## DESCRIPTION OF THE TASK
Set down exactly the first line of the entries and every line after it, through the line with "spec/opcode_table.json, holding exactly".

>>

-- ==== Sys2Proof/Syntax.lean ====
section
/-! DEFINITION. The ENOCODEC command set, version 1 (spec/30_encoding.md R102): one constructor per row of
spec/opcode_table.json, holding exactly the command-word fields its row of R107 uses. The ARGn operands are registers,
read at the block step (R286), and so are no part of a command's syntax. -/

namespace Sys2Proof

/-- A command (R102) with the BSEL, FLG and IMM16 operands R107 gives it. -/
inductive Instr where
  /-- NOP, R149. -/
  | nop
  /-- CRC8, R141: `bsel` names the buffer. -/
  | crc8 (bsel : BitVec 4)
  /-- RX_FLUSH, R148. -/
  | rxFlush
  /-- FRAME_DECODE, R144. -/
  | frameDecode
  /-- FRAME_ENCODE, R146. -/
  | frameEncode
  /-- BITS_UNPACK, R161: source buffer; FLG[0] selects BV_STAT as the target. -/
  | bitsUnpack (bsel : BitVec 4) (stat : Bool)
  /-- BITS_TO_INT, R163: FLG[0] selects BV_STAT as the source. -/
  | bitsToInt (stat : Bool)
  /-- BITS_PACK, R165: destination buffer; FLG[0] selects BV_STAT as the source. -/
  | bitsPack (bsel : BitVec 4) (stat : Bool)
  /-- FIND_PROFILE, R173: FLG[1] direction present, FLG[2] command present. -/
  | findProfile (hasDir hasCmd : Bool)
  /-- FIELD_DECODE, R177. -/
  | fieldDecode
  /-- FIELD_ENCODE, R179: IMM16 is the count of named values. -/
  | fieldEncode (n : BitVec 16)
  /-- DISPATCH, R191. -/
  | dispatch
  /-- PARSE, R192: FLG[0] profile requested, FLG[1] direction present, FLG[2] command present. -/
  | parse (prof hasDir hasCmd : Bool)
  /-- RECV, R213: flags as PARSE. -/
  | recv (prof hasDir hasCmd : Bool)
  /-- CREATE, R214: FLG[0] learn telegram, FLG[1] direction present, FLG[2] command present; IMM16 the NV count. -/
  | create (learn hasDir hasCmd : Bool) (n : BitVec 16)
  /-- CHAIN_FLUSH, R244. -/
  | chainFlush
deriving DecidableEq, Repr

end Sys2Proof
end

<<

## TASK RESULT
-- ==== Sys2Proof/Syntax.lean ====
section
/-! DEFINITION. The ENOCODEC command set, version 1 (spec/30_encoding.md R102): one constructor per row of
spec/opcode_table.json, holding exactly the command-word fields its row of R107 uses. The ARGn operands are registers,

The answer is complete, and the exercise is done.